The focus of this research line is on computational fluid dynamics (CFD) with a specialization in non-Newtonian fluids. We employ modeling techniques at the continuum level, utilizing grid-based or Lagrangian particles discretization to solve partial differential equations (PDE) for complex fluids. This encompasses a spectrum of behaviors such as viscoelasticity, thixotropy, plasticity, shear-thinning, and shear-thickening, commonly observed in polymer suspensions, colloidal particle suspensions, elastic networks, and gels. The general objective is to devise precise and efficient CFD models for macro-scale flow simulation of these complex systems, grounded in a continuum mathematical framework.

Elastic turbulence

The continuum flow of polymeric liquids through complex geometries is of paramount importance in many areas of engineering such as composite-polymer manufacturing, extrusion processes, lubrication, enhanced oil recovery etc. In most of these processes the appearance of non-linear instabilities of the complex fluid might affect drastically the dynamics, eventually leading to a chaotic unsteady states even in the absence of fluid inertia (zero Reynolds number): a phenomenon denoted as “elastic turbulence”. Despite the large technological importance of the problem, the flow of highly elastic liquids through complex geometries remains controversial. The main issue is related to a typical sudden large increase in the flow resistance and unsteadiness which is hard to predict properly.

In our group a Lagrangian meshless particle framework for the CFD of viscoelastic fluids based on the Smoothed Particle Hydrodynamics methods (SPH) has been developed in the past decade for differential models [1,2,3] and, more recently, integral models [11].

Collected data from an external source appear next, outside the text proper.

/-- One port tile (R12, R146, R161). -/
structure PtTile where
  /-- HINT levels by group, sparse (R146). -/
  hint     : Tbl Nat := []
  decayAt  : Nat := 0
  /-- ROUTE_HINT_DECAY as the running interval began with it, once a write has replaced it (R162). -/
  decayOld : Option Nat := none
  /-- 0 NONE, 1 SOFT, 2 HARD (R161). -/
  throttle : Nat := 0
  drops    : List Nat := List.replicate 16 0
  modeDrops : Nat := 0
  qpubAt   : Nat := 0
  /-- Time of the tile's last queue sample on its own timer (R185). -/
  sampleAt : Nat := 0
  traces   : List Nat := []
  deriving DecidableEq, Repr

/-! ### Fabric time (R163 to R176) -/

structure TimeUnit where
  /-- Fabric time, 80 bits: ns in [79:16] and 2^-16 ns in [15:0] (R163). -/
  ft        : BitVec 80 := 0
  /-- 0 FREE, 1 ACQUIRING, 2 LOCKED, 3 HOLDOVER, 4 ROOT_REF, 5 ROOT_FREE (R165). -/
  st        : Nat := 0
  parent    : Option Nat := none
  steps     : Nat := 15
  rootId    : Nat := 0x1FFFFF
  offset    : Int := 0
  /-- The offset still to be slewed out, in 2^-16 ns (R170). -/
  slew      : Int := 0
  stepped   : Bool := false
  /-- The first set of a parent taken over in ACQUIRING steps only past FT_STEP_LIMIT (R173). -/
  condStep  : Bool := false
  goodRun   : Nat := 0
  farRun    : Nat := 0
  holdAt    : Nat := 0
  /-- The servo's own frequency, which HOLDOVER keeps (R170), in 2^-32 ns for each ns, and the part of
  2^-16 ns that it has gained so far. -/
  freq      : Int := 0
  frac      : Int := 0
  /-- The instant LOCKED was entered, and the parent's time then, in 2^-16 ns (R170). -/
  lockRef   : Option (Nat × Int) := none
  twoRoots  : Bool := false
  twoGoneAt : Option Nat := none
  pulseAt   : Option Nat := none
  pulseSec  : Option Nat := none
  msgSec    : Option Nat := none
  validRun  : Nat := 0
  lastValid : Nat := 0
  /-- One more than the second the last TIME_OUT pulse marked (R175). -/
  outSec    : Nat := 0
  /-- The TIME_OUT pin is high until this instant (R175). -/
  outUntil  : Nat := 0
  /-- FT_TIMEOUT_CTRL and FT_TIMEOUT_OFFSET until the whole second from which a write of them applies (R187). -/
  outOld    : Nat × Nat := (0, 0)
  outFrom   : Nat := 0
  /-- The pulse whose message is still due (R175). -/
  outPulseAt : Option Nat := none
  deriving DecidableEq, Repr

/-! ### Collectives (R278 to R303) -/

/-- One input of an operation (R289): which edge or member, status, HAS_ROOT, payload so far, whether all in. -/
structure CollIn where
  /-- 0–63 child port; 64 + f member f. -/
  src     : Nat
  status  : Nat := 0
  hasRoot : Bool := false
  kind    : Nat := 0
  dtype   : Nat := 0
  redop   : Nat := 0
  exact_  : Bool := false
  length  : Nat := 0
  bytes   : List Byte := []
  full    : Bool := false
  /-- A member's operand waits in its endpoint tile for its turn (R289). -/
  held    : Bool := false
  /-- A member has handed its contribution to the mesh (R284). -/
  sent    : Bool := false
  deriving DecidableEq, Repr

/-- One operation in flight at this device (R284, R292, R293). -/
structure CollOp where
  num      : Nat
  inputs   : List CollIn := []
  sentUp   : Bool := false
  /-- Its result or notices are on their way: complete once they have left on every child edge (R292). -/
  downSent : Bool := false
  /-- The result coming down: status, bytes so far. -/
  result   : Option (Nat × List Byte) := none
  complete : Bool := false
  deriving DecidableEq, Repr

structure Tree where
  entry    : BitVec 512 := 0
  broken   : Bool := false
  installed : Bool := false
  breakCode : Nat := 0
  oldest   : Nat := 0
  units    : Nat := 0
  /-- Next operation number of each local member (R284). -/
  next     : Tbl Nat := []
  ops      : List CollOp := []
  deriving DecidableEq, Repr

/-! ### Architecture: islands, mesh, SRAM (R12 to R27) -/

/-- What crosses the mesh between two tiles (R15, R17). -/
inductive Cross where
  /-- A packet into a tile: injected at a port tile (R429), or delivered to its endpoint tile or to the management tile. -/
  | packet (q : QPkt)
  /-- A routed packet on its way to the egress queues of a port of another port tile (R429). -/
  | egress (p : Nat) (q : QPkt)
  /-- A collective packet that arrived at port p, on its way to its tree's home tile (R278). -/
  | coll (p : Nat) (q : QPkt)
  /-- A member's operand on its way to the home tile (R289, R429). -/
  | operand (t num : Nat) (i : CollIn)
  /-- An operation's result or notice for the members of one endpoint tile (R288, R296). -/
  | result (t num status : Nat) (fns : List Nat) (bytes : List Byte)
  /-- What was dropped on its way (R149, R336): its flits still arrive. -/
  | gone
  deriving DecidableEq, Repr

/-- One 64-byte flit on a handshake channel: what it belongs to, and which flit of how many (R15, R16). -/
structure Flit where
  x : Cross
  k : Nat
  n : Nat
  deriving DecidableEq, Repr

SPH computations of viscoelastic liquids through a periodic array of cylinders (PAC) have provided evidence of unsteady elastic behavior and enhanced resistance[4], in quantitative agreement with experimental observations and theoretical predictions of the energy spectrum [5]. Simulations under PAC indicate that for a sufficiently large level of fluid elasticity, a chaotic self-sustained state corresponding to inhomogeneous near-wall structures of polymer over/under-extension (Fig. 1, top/left) can be established where enhanced mixing of mass takes place (Fig.1, bottom/left) and power-law decay of the energy spectrum is observed (Fig. 1 right) [5]. The objective of this research direction is, on one hand, to understand the origins of these flow instabilities and, on the other, to explore novel strategies to control micro-mixing based on elastic turbulence.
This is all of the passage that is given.